The main limitations of this study are the variation in the denominator data for reported cases of hepatitis E (most countries were only able to provide a subset of demographic information or a limited number of years of data) and the merging of data on reported cases of hepatitis E despite the different case definitions and testing approaches used by EU/EEA countries. These limitations have in part been addressed by showing data by year of surveillance introduction and by limiting the denominator to cases where the relevant information was known. The varying number of countries providing data inconsistently over the study period prompted us not to perform any trend analysis to avoid further introduction of bias. In the future these limitations could be addressed by standardisation of surveillance systems for HEV infection, harmonisation of the case definition as well as testing algorithms across EU/EEA countries. This would enable better assessment of the burden of disease due to HEV in Europe and facilitate a better understanding of the actual number of performed tests or population coverage as a denominator, thus avoiding diagnostic and surveillance artefacts.

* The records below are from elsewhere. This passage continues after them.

-- ==== Sys2Proof/Machine/BlockState.lean ====
section
/-!
DEFINITION. Machine/BlockState.lean: what the blocks outside the tiles hold beside their peripheral registers, as plain
data, with reset values.
-/
namespace Sys2Proof.Machine

/-- A line programming in progress in an eMRAM bank (R17, R18, R451): its line, the byte mask, who gets the credit back, the line's former
bytes. -/
structure Prog where
  line : Nat
  mask : BitVec 64
  who : Requester
  old : List Byte
deriving DecidableEq, Repr

/-- Memory and its controllers: bytes and tags by physical address, colours by granule address, check units that hold an
uncorrectable error, open DRAM rows (row + 1 by 8·channel + bank), line programmings by bank. The credits a requester
holds in use (R28) follow from its unanswered requests and are no separate state. -/
structure Mem where
  bytes : List Host.Cell
  tags : List (Nat × Bool)
  colours : List (Nat × Colour)
  damaged : List (Nat × Bool)
  rows : List (Nat × Nat)
  progs : Vector (Option Prog) 4
deriving DecidableEq, Repr

/-- Memory at bus power-on reset: nothing listed. -/
def Mem.reset : Mem :=
  { bytes := [], tags := [], colours := [], damaged := [], rows := [], progs := Vector.replicate 4 none }

/-- Interrupt state by source: pending bits (edge sources) or latches (level and software sources), enables, overruns, lines
(R284–R286). -/
structure Irq where
  pend : BitVec 512
  en : BitVec 512
  ovr : BitVec 512
  line : BitVec 512
deriving DecidableEq, Repr

/-- No source pending or enabled. -/
def Irq.reset : Irq := { pend := 0, en := 0, ovr := 0, line := 0 }

/-- What the char sweep engine holds beside its registers: a pending abort, the end of a pause, the next slot of the fill
walk, the ranges this sweep covers, the world that wrote START (R91–R94). -/
structure Sweep where
  abort : Bool
  pause : Option Nat
  slot : Nat
  world : World
deriving DecidableEq, Repr

/-- An idle engine. -/
def Sweep.reset : Sweep := { abort := false, pause := none, slot := 0, world := .trade }

/-- An isle descriptor (Table 7-12): ROOT and doubleword 1. -/
structure Isle where
  root : Cap
  word : DWord
deriving DecidableEq, Repr

/-- An isle descriptor at reset. -/
def Isle.reset : Isle := { root := Cap.null, word := 0 }

/-- An upset that a block has reported and the fault ledger has not yet recorded (R479): its class, the instance within the
class, its kind (none where the spec gives the block no coding of kinds), the physical address it concerns, whether it was
uncorrectable or a self-test failure. -/
structure Upset where
  cls : Nat
  num : Nat
  kind : Option Nat
  pa : Nat
  hard : Bool
deriving DecidableEq, Repr

/-- What waits to be recorded: an upset; the outcome of an upset that a port or a lane link judged itself (class 0 or 1; upsets in the
window, back-off entry, whether it became ASHED); a record to be cleared by its block. -/
inductive LedgerMsg where
  | upset (u : Upset)
  | outcome (rid kind upsets retry : Nat) (ashed : Bool)
  | clear (rid : Nat)
deriving DecidableEq, Repr

/-- A row of the error records of Table 11-12 (R359): time, kind, tile, world, cause code and the last word. -/
structure ErrRow where
  time : Nat
  kind : Nat
  tile : Nat
  world : World
  code : Code
  info : Word
deriving DecidableEq, Repr

/-- The device states of R492. -/
inductive DevSt where
  | run
  | idle
  | doze
  | banked
  | dormant
deriving DecidableEq, Repr

/-- What the device keeps of itself: its state, the time, code and number of its device resets, whether each world has been started
(R520), and the open clear permits: the end of each by port number, lane p as 16 + p (R425, R471). -/
structure Dev where
  st : DevSt
  resetAt : Nat
  resetCode : Nat
  resets : Nat
  started : Vector Bool 2
  permits : List (Nat × Nat)
deriving DecidableEq, Repr

/-- The device at bus power-on reset. -/
def Dev.reset : Dev := { st := .run, resetAt := 0, resetCode := 0, resets := 0, started := Vector.replicate 2 false, permits := [] }

/-- The context store: slots by context number, doublewords holding an uncorrectable error (by 48·context + index), isle
descriptors, and the isle maps (by 4,096·world + region). -/
structure CtxStore where
  slots : List (Nat × Ctx)
  damaged : List (Nat × Bool)
  isles : List (Nat × Isle)
  maps : List (Nat × Word)
deriving DecidableEq, Repr

/-- The context store at reset. -/
def CtxStore.reset : CtxStore := { slots := [], damaged := [], isles := [], maps := [] }

end Sys2Proof.Machine
end

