-- ==== Sys2Proof/Machine/Irq.lean ====
section
/-!
DEFINITION. Machine/Irq.lean: the interrupt controller (chapter 9): sources, lines, pending, enable and overrun state, world
rules, deliverable sources, timers.
-/
namespace Sys2Proof.Machine

/-- BUS_ERR, the cause code of an error response (Table 8-15). -/
def busErr : Code := 0x74

/-- SCFGs. -/
def State.scfg (s : State) (i : Nat) : Word := s.reg 0x008 (0x1000 + 4 * i)
/-- The world of a source. -/
def State.irqWorld (s : State) (i : Nat) : World := World.ofBit (bit (s.scfg i) 18)
/-- SENSE of a source. -/
def State.irqSense (s : State) (i : Nat) : Nat := fld (s.scfg i) 17 16
/-- LEVEL of a source. -/
def State.irqLevel (s : State) (i : Nat) : Nat := fld (s.scfg i) 11 8
/-- The target tile of a source. -/
def State.irqTile (s : State) (i : Nat) : TileId := BitVec.ofNat 4 (fld (s.scfg i) 3 0)
/-- Whether a source is a software source. -/
def irqSoft (i : Nat) : Bool := match irqInfo i with | some x => x.soft | none => false
/-- Whether a source exists (SINFO PRESENT). -/
def irqPresent (i : Nat) : Bool := (irqInfo i).isSome
/-- Whether WORLD of a source is fixed. -/
def irqFixed (i : Nat) : Bool := match irqInfo i with | some x => x.fixed | none => false

/-- Whether a source is pending (R284, R285): a level source while its line is high or its latch set; a software source
by its latch; an edge source by its pending bit. -/
def State.irqPending (s : State) (i : Nat) : Bool :=
  s.irq.pend.getLsbD i || (s.irqSense i == 0 && !irqSoft i && s.irq.line.getLsbD i)

/-- A 512-bit vector with one bit set to v. -/
def setIrqBit (w : BitVec 512) (i : Nat) (v : Bool) : BitVec 512 :=
  let m : BitVec 512 := BitVec.ofNat 512 (1 <<< i)
  if v then w ||| m else w &&& ~~~ m

/-- An edge of the selected kind at source i (R284): pending becomes 1, or overrun where it is 1 already. -/
def State.irqEdge (s : State) (i : Nat) : State :=
  if s.irq.pend.getLsbD i then { s with irq := { s.irq with ovr := setIrqBit s.irq.ovr i true } }
  else { s with irq := { s.irq with pend := setIrqBit s.irq.pend i true } }

/-- A block raises a source that Table 9-6 marks edge: one controller cycle high (R284). -/
def State.raise (s : State) (i : Nat) : State :=
  match s.irqSense i with
  | 0 => s
  | 3 => (s.irqEdge i).irqEdge i
  | _ => s.irqEdge i

/-- The input line of source i takes level b (R284). -/
def State.setLine (s : State) (i : Nat) (b : Bool) : State :=
  let old := s.irq.line.getLsbD i
  let s1 : State := { s with irq := { s.irq with line := setIrqBit s.irq.line i b } }
  if old = b then s
  else if (b && (s.irqSense i == 1 || s.irqSense i == 3)) || (!b && (s.irqSense i == 2 || s.irqSense i == 3)) then s1.irqEdge i
  else s1

/-- The sources of a world, as a 512-bit mask. -/
def irqMaskFrom (s : State) (w : World) : Nat → BitVec 512
  | 0 => 0
  | n + 1 => setIrqBit (irqMaskFrom s w n) n (s.irqWorld n == w)

/-- The 32 sources of word k that belong to world w, as a word (R282). -/
def State.ownMask (s : State) (w : World) (k : Nat) : Word :=
  (List.range 32).foldl (fun m j => setBit m j (s.irqWorld (32 * k + j) == w)) 0

/-- Word k of a 512-bit vector. -/
def irqWord (v : BitVec 512) (k : Nat) : Word := (v >>> (32 * k)).setWidth 32
/-- A word placed as word k of a 512-bit vector. -/
def irqPlace (v : Word) (k : Nat) : BitVec 512 := (v.setWidth 512) <<< (32 * k)

/-- The pending bits of word k. -/
def State.pendWord (s : State) (k : Nat) : Word :=
  (List.range 32).foldl (fun m j => setBit m j (s.irqPending (32 * k + j))) 0

/-- The sources of word k that exist. -/
def presentWord (k : Nat) : Word := (List.range 32).foldl (fun m j => setBit m j (irqPresent (32 * k + j))) 0

/-- IPSETk: ones set pending bits or latches of the writer's own, existing sources (R286, R304). -/
def State.ipset (s : State) (w : World) (k : Nat) (v : Word) : State :=
  { s with irq := { s.irq with pend := s.irq.pend ||| irqPlace (v &&& s.ownMask w k &&& presentWord k) k } }
/-- IPCLRk. -/
def State.ipclr (s : State) (w : World) (k : Nat) (v : Word) : State :=
  { s with irq := { s.irq with pend := s.irq.pend &&& ~~~ irqPlace (v &&& s.ownMask w k) k } }
/-- IESETk. -/
def State.ieset (s : State) (w : World) (k : Nat) (v : Word) : State :=
  { s with irq := { s.irq with en := s.irq.en ||| irqPlace (v &&& s.ownMask w k) k } }
/-- IECLRk. -/
def State.ieclr (s : State) (w : World) (k : Nat) (v : Word) : State :=
  { s with irq := { s.irq with en := s.irq.en &&& ~~~ irqPlace (v &&& s.ownMask w k) k } }
/-- IOVRk. -/
def State.iovr (s : State) (w : World) (k : Nat) (v : Word) : State :=
  { s with irq := { s.irq with ovr := s.irq.ovr &&& ~~~ irqPlace (v &&& s.ownMask w k) k } }

/-- SCFG fields that a write sets (Table 9-1): WAKE, WORLD, SENSE, LEVEL, TILE. -/
def scfgBits : Word := 0x000F0F0F

/-- A write to SCFGi (R282, R283). -/
def State.scfgWrite (s : State) (q : Req) (i : Nat) (v : Word) : State × BusRes :=
  let cur := s.scfg i
  let curW := s.irqWorld i
  let newW := World.ofBit (bit v 18)
  if !irqPresent i then (s, .err busErr)
  else if curW != q.world then
    -- another world's source: a claim by a Trade supervisor, or a write that is ignored
    if q.world == .trade && q.sup && newW == .trade then
      if irqFixed i then (s, .err busErr) else (apply s i cur v, .ok 0)
    else (s, .ok 0)
  else if newW != curW then
    if irqFixed i then (s, .err busErr)
    else if q.world == .trade && q.sup then (apply s i cur v, .ok 0)
    else (s, .err busErr)
  else (apply s i cur v, .ok 0)
where
  apply (s : State) (i : Nat) (cur v : Word) : State :=
    let nv := v &&& scfgBits
    let s1 := s.setReg 0x008 (0x1000 + 4 * i) nv
    let wch := bit cur 18 != bit nv 18
    let sch := fld cur 17 16 != fld nv 17 16
    let irq := s1.irq
    { s1 with irq := { irq with
        pend := if wch || sch then setIrqBit irq.pend i false else irq.pend
        en := if wch then setIrqBit irq.en i false else irq.en
        ovr := if wch || sch then setIrqBit irq.ovr i false else irq.ovr } }

/-- IHOLD of a world. -/
def State.ihold (s : State) (w : World) : Word := s.regW w 0x00A 0x1000
/-- IHOLDSET: ones set hold bits 0–15 (R303). -/
def State.iholdSet (s : State) (w : World) (v : Word) : State :=
  s.setRegW w 0x00A 0x1000 (s.ihold w ||| (v &&& 0xFFFF))
/-- IHOLDCLR. -/
def State.iholdClr (s : State) (w : World) (v : Word) : State :=
  s.setRegW w 0x00A 0x1000 (s.ihold w &&& ~~~ (v &&& 0xFFFF))

/-- Whether source i is pending, enabled, of world w and aimed at tile t (R290, before hold and mask). -/
def State.aimed (s : State) (t : TileId) (w : World) (i : Nat) : Bool :=
  s.irq.en.getLsbD i && s.irqPending i && (s.irqTile i == t) && (s.irqWorld i == w)

/-- Of two candidates the one with priority: the higher level, then the lower number (R292). -/
def better (s : State) (a : Option Nat) (i : Nat) : Option Nat :=
  match a with
  | none => some i
  | some j => if s.irqLevel j < s.irqLevel i then some i else some j

/-- The source of highest priority among those a test accepts. -/
def State.best (s : State) (p : Nat → Bool) : Option Nat :=
  (List.range 512).foldl (fun a i => if p i then better s a i else a) none

/-- The deliverable source of highest priority for tile t and world w under a mask test on levels (R290, R292). -/
def State.deliverable (s : State) (t : TileId) (w : World) (passes : Nat → Bool) : Option Nat :=
  if (s.ihold w).getLsbD t.toNat then none
  else s.best (fun i => s.aimed t w i && passes (s.irqLevel i))

/-- TOPn (Table 9-5): the highest-priority pending, enabled source aimed at tile n, mask and hold ignored. -/
def State.top (s : State) (w : World) (n : Nat) : Word :=
  match s.best (fun i => s.aimed (BitVec.ofNat 4 n) w i) with
  | none => 0
  | some i => BitVec.ofNat 32 ((1 <<< 31) + (s.irqLevel i <<< 12) + i)

/-- Reads of slots 0x008 to 0x00B (Tables 9-1 to 9-5) by world w. -/
def State.irqRead (s : State) (w : World) (slot off : Nat) : Word :=
  if off < 0x1000 then Config.unlisted slot off
  else if slot = 0x008 ∧ off < 0x1800 then
    let i := (off - 0x1000) / 4
    if s.irqWorld i == w then s.scfg i else 0
  else if slot = 0x00B ∧ off < 0x1800 then sinfo ((off - 0x1000) / 4)
  else if slot = 0x009 ∧ off < 0x1600 then
    let k := off / 4 % 64
    if k < 16 then
      let own := s.ownMask w k
      match (off - 0x1000) / 0x100 with
      | 0 => s.pendWord k &&& own
      | 1 => s.pendWord k &&& own
      | 2 => irqWord s.irq.en k &&& own
      | 3 => irqWord s.irq.en k &&& own
      | 4 => irqWord s.irq.ovr k &&& own
      | _ => irqWord s.irq.line k &&& own
    else Config.unlisted slot off
  else if slot = 0x00A then
    if off = 0x1000 ∨ off = 0x1004 ∨ off = 0x1008 then s.ihold w
    else if 0x1100 ≤ off ∧ off < 0x1200 ∧ off % 16 = 0 then s.top w ((off - 0x1100) / 16)
    else s.plainRead w slot off
  else Config.unlisted slot off

/-- Writes to slots 0x008 to 0x00B. -/
def State.irqWrite (s : State) (q : Req) (slot off : Nat) (v : Word) : State × BusRes :=
  if off < 0x1000 then (s, .ok 0)
  else if slot = 0x008 ∧ off < 0x1800 then s.scfgWrite q ((off - 0x1000) / 4) v
  else if slot = 0x009 ∧ off < 0x1600 then
    let k := off / 4 % 64
    if k < 16 then
      match (off - 0x1000) / 0x100 with
      | 0 => (s.ipset q.world k v, .ok 0)
      | 1 => (s.ipclr q.world k v, .ok 0)
      | 2 => (s.ieset q.world k v, .ok 0)
      | 3 => (s.ieclr q.world k v, .ok 0)
      | 4 => (s.iovr q.world k v, .ok 0)
      | _ => (s, .ok 0)
    else (s, .ok 0)
  else if slot = 0x00A ∧ off = 0x1004 then (s.iholdSet q.world v, .ok 0)
  else if slot = 0x00A ∧ off = 0x1008 then (s.iholdClr q.world v, .ok 0)
  else (s, .ok 0)

/-- The offset of timer k's registers. -/
def timOff (k : Nat) : Nat := 0x1000 + 16 * k

/-- Whether a requester reaches timer k: no other world's timer while it is enabled (R305). -/
def State.timerOwn (s : State) (w : World) (k : Nat) : Bool :=
  let c := s.reg 0x00C (timOff k)
  !bit c 31 || (World.ofBit (bit c 29) == w)

/-- A write to TCTL of timer k (R305). -/
def State.tctlWrite (s : State) (q : Req) (k : Nat) (v : Word) : State × BusRes :=
  let off := timOff k
  let c := s.reg 0x00C off
  if !s.timerOwn q.world k then (s, .ok 0)
  else if bit v 31 then
    if s.reg 0x00C (off + 4) = 0 then (s, .err busErr)
    else
      let w := if bit c 31 then bit c 29 else q.world.bit
      let nv := setBit (v &&& 0xC0000000) 29 w
      ((s.setReg 0x00C off nv).setReg 0x00C (off + 8) (s.reg 0x00C (off + 4)), .ok 0)
  else (s.setReg 0x00C off (setBit (v &&& 0x40000000) 29 (bit c 29)), .ok 0)

/-- A write to TLOAD of timer k (R305). -/
def State.tloadWrite (s : State) (q : Req) (k : Nat) (v : Word) : State × BusRes :=
  if !s.timerOwn q.world k then (s, .ok 0)
  else if v = 0 then (s, .err busErr)
  else (s.setReg 0x00C (timOff k + 4) v, .ok 0)

/-- A read of timer k: zero for the other world while it is enabled (R305). -/
def State.timerRead (s : State) (w : World) (off : Nat) : Word :=
  if 0x1000 ≤ off ∧ off < 0x1200 then
    if s.timerOwn w ((off - 0x1000) / 16) then s.plainRead w 0x00C off else 0
  else Config.unlisted 0x00C off

/-- A write to slot 0x00C. -/
def State.timerWrite (s : State) (q : Req) (off : Nat) (v : Word) : State × BusRes :=
  if 0x1000 ≤ off ∧ off < 0x1200 then
    let k := (off - 0x1000) / 16
    match off % 16 with
    | 0 => s.tctlWrite q k v
    | 4 => s.tloadWrite q k v
    | _ => (s, .ok 0)
  else (s, .ok 0)

/-- Timer k's count reaches zero (R305): its source rises; PER reloads, else EN clears. -/
def State.timerExpire (s : State) (k : Nat) : State :=
  let off := timOff k
  let c := s.reg 0x00C off
  if bit c 31 && s.reg 0x00C (off + 8) == 0 then
    let s1 := s.raise k
    if bit c 30 then s1.setReg 0x00C (off + 8) (s.reg 0x00C (off + 4)) else s1.setReg 0x00C off (setBit c 31 false)
  else s

/-- One microsecond of timer k: an enabled count above zero falls by one. -/
def State.timerTick (s : State) (k : Nat) : State :=
  let off := timOff k
  let n := s.reg 0x00C (off + 8)
  if bit (s.reg 0x00C off) 31 && n != 0 then s.setReg 0x00C (off + 8) (n - 1) else s

end Sys2Proof.Machine
end

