/-- Operand slots of the port image (Table 4-7). -/
def slotAluA (u : Bool) : Nat := if u then 3 else 0
/-- SHF.A. -/
def slotShfA : Nat := 6
/-- CMP.A. -/
def slotCmpA : Nat := 9
/-- CMP.PD. -/
def slotCmpPD : Nat := 10
/-- MUL.A. -/
def slotMulA : Nat := 13
/-- DIV.A. -/
def slotDivA : Nat := 18
/-- LSUn.CA. -/
def slotLsuCA (u : Bool) : Nat := if u then 29 else 21
/-- LSUn.SD. -/
def slotLsuSD (u : Bool) : Nat := if u then 30 else 22
/-- LSUn.SC. -/
def slotLsuSC (u : Bool) : Nat := if u then 31 else 23
/-- CAP.A. -/
def slotCapA : Nat := 37
/-- CAP.B. -/
def slotCapB : Nat := 38
/-- MAC.A. -/
def slotMacA : Nat := 43
/-- MAC.CFG and the flags. -/
def slotMacCfg : Nat := 44
/-- FPU.A. -/
def slotFpuA : Nat := 49

/-- A slot of an image. -/
def Image.at (i : Image) (n : Nat) : Cap := vget i n Cap.null
/-- An image with a slot set. -/
def Image.set (i : Image) (n : Nat) (c : Cap) : Image := vset i n c
/-- The word of a slot. -/
def Image.word (i : Image) (n : Nat) : Word := (Image.at i n).addr
/-- An image with a word slot set: zero above, tag 0. -/
def Image.setWord (i : Image) (n : Nat) (w : Word) : Image := Image.set i n (Cap.ofWord w)

/-- Metadata byte m of an image (slots 55 to 57). -/
def Image.metaByte (i : Image) (m : Nat) : Byte := ((Image.at i (55 + m / 8)).bits >>> (8 * (m % 8))).setWidth 8
/-- An image with metadata byte m set. -/
def Image.setMeta (i : Image) (m : Nat) (b : Byte) : Image :=
  let s := 55 + m / 8
  Image.set i s (Cap.ofDW (setFld (Image.at i s).bits (8 * (m % 8) + 7) (8 * (m % 8)) b.toNat))

/-- A pending result: DEST, REM and value (Table 4-8). flags are the MAC flags after it. -/
structure Pend where
  dest : Nat
  rem : Nat
  val : Cap
  flags : Nat
deriving DecidableEq, Repr

/-- The pending results of a unit, oldest first, empty entries left out. -/
def Image.pends (i : Image) (u : UnitMap) : List Pend :=
  (u.pend.zipIdx.map (fun (s, k) =>
    let b := i.metaByte (u.meta0 + k)
    { dest := fld b 7 5, rem := fld b 4 0, val := Image.at i s,
      flags := fld (Image.at i slotMacCfg).bits (35 + 2 * k) (34 + 2 * k) : Pend })).filter (fun p => p.rem != 0)

/-- An image with a unit's pending results replaced; entries beyond the unit's slots cannot arise. -/
def Image.setPends (i : Image) (u : UnitMap) (l : List Pend) : Image :=
  u.pend.zipIdx.foldl (fun i (s, k) =>
    let p := (l[k]?).getD { dest := 0, rem := 0, val := Cap.null, flags := 0 }
    let i1 := (Image.set i s p.val).setMeta (u.meta0 + k) (BitVec.ofNat 8 (p.dest * 32 + p.rem))
    if u.meta0 = 16 then
      Image.set i1 slotMacCfg (Cap.ofDW (setFld (Image.at i1 slotMacCfg).bits (35 + 2 * k) (34 + 2 * k) p.flags))
    else i1) i

/-- A new result of latency rem on a unit: an older result of the same port that would become visible no earlier is never
seen (R131) and is dropped. A capability result and a word result are different ports. -/
def Image.push (i : Image) (u : UnitMap) (p : Pend) : Image :=
  i.setPends u ((i.pends u).filter (fun o => decide (o.rem < p.rem) || (u.res != u.resC && o.dest % 2 != p.dest % 2)) ++ [p])

/-- A pending result written to its result port (R141); the MAC's also sets the visible flags. -/
def Image.land (i : Image) (u : UnitMap) (p : Pend) : Image :=
  if u.meta0 = 16 then
    let i1 := Image.set i u.res p.val
    Image.set i1 slotMacCfg (Cap.ofDW (setFld (Image.at i1 slotMacCfg).bits 33 32 p.flags))
  else if u.res != u.resC && p.dest % 2 == 1 then Image.set i u.resC p.val
  else Image.setWord i u.res p.val.addr

/-- The results of a unit that are due: written to their ports, leaving the others as they are. -/
def Image.reveal (i : Image) (u : UnitMap) : Image :=
  let ps := i.pends u
  let i1 := (ps.filter (fun p => p.rem == 1)).foldl (fun i p => i.land u p) i
  i1.setPends u (ps.filter (fun p => p.rem != 1))
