-- ==== Sys2Proof/Machine/Ops.lean ====
section
/-!
DEFINITION. Machine/Ops.lean: what several commands share on a tile: accesses a tile makes on its own, port images, taking an
exception (R136–R138, R247–R252), double fault and world halt (R261–R264), switches and returns (R139, R215, R254–R256).
-/
namespace Sys2Proof.Machine

/-- A machine check made pending on a tile, with the line address of its cause (Table 8-15). -/
def State.mcPost (s : State) (t : TileId) (code : Code) (pa : Nat) : State :=
  s.modTile t (·.modFlow (fun f => { f with mcs := f.mcs ++ [⟨code, paWord (lineOf pa)⟩] }))

/-- What a line that holds an uncorrectable error causes when it reaches a tile (R60): MC_READ there, and the controller's
record and report. -/
def State.lineBad (s : State) (t : TileId) (pa : Nat) : State := (s.mcPost t 0x70 pa).memError pa true

/-- A line brought into the data cache at once, for an access the tile makes on its own; own asks for ownership. -/
def State.lineNow (s : State) (t : TileId) (w : World) (pa : Nat) (own : Bool) : State :=
  let x := s.tile t
  let hit := match x.dataHit w pa with
    | some .shared => !own
    | some _ => true
    | none => false
  if hit then s.setTile t (if own then x.dirtyLine w pa else x.touchData w pa)
  else
    let s1 := s.fillData t w pa own
    let s2 := if s.isDamaged (lineOf pa) 64 then s1.lineBad t pa else s1
    if own then s2.modTile t (·.dirtyLine w pa) else s2

/-- An access to a reserved range: the event of Table 1-3a (R23). -/
def State.reservedEvent (s : State) : State := s.event 0x022 0x1000 50 8

/-- The error that a place gives to a 64-bit access of a tile (R23, R24, R567): the gate's refusal first. -/
def State.placeError (s : State) (w : World) (sup : Bool) (cmr : BitVec 16) (pa : Nat) (write : Bool) : State × Option Code :=
  match s.place pa with
  | .periph slot off =>
    match s.gateDecide { world := w, sup := sup, cmr := cmr, tile := none } slot off write with
    | some c => (s.countRefused slot, some c)
    | none => (s, some busErr)
  | .reserved => (s.reservedEvent, some busErr)
  | .ctxStore | .emberPrivate => (s, some busErr)
  | _ => (s, none)

/-- One capability load that a tile makes on its own, under every check of Table 2-9; LC as R47. -/
def State.ownLoad (s : State) (t : TileId) (w : World) (sup : Bool) (cmr : BitVec 16) (auth : Cap) (a : Word) :
    State × Except FaultRec Cap :=
  match capAccessCheck auth w false true Cap.null a 8 with
  | some (c, f) => (s, .error ⟨c, f⟩)
  | none =>
    match s.access9Now t w sup cmr a .load with
    | (s1, .error c) => (s1, .error ⟨c, a⟩)
    | (s1, .ok x) =>
      match s1.placeError w sup cmr x.pa false with
      | (s2, some c) => (s2, .error ⟨c, a⟩)
      | (s2, none) =>
        let v := s2.capAt x.pa
        let s3 := if x.se then s2 else s2.lineNow t w x.pa false
        (s3, .ok { v with tag := v.tag && auth.lc })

In summary, EU/EEA countries are at different stages in their surveillance and testing capacity for HEV, and there is no standardised European case definition. For the time period 2005–2015, at least 22 countries were able to report on cases infected with HEV, either through formal surveillance or existing systems of laboratory notifications. WHO’s global health sector strategy on viral hepatitis asks countries to establish surveillance for viral hepatitis, particularly in blood donors [24]. Our study describes the availability of general hepatitis E surveillance in most EU/EEA countries. These data demonstrate a Europe-wide increase in reported cases, as well as a high number of reported HEV-related hospitalisations and a total of 28 deaths, between 2005 and 2015. They also provide a better understanding of the epidemiology and burden of HEV as an emerging cause of liver-related morbidity in EU/EEA countries.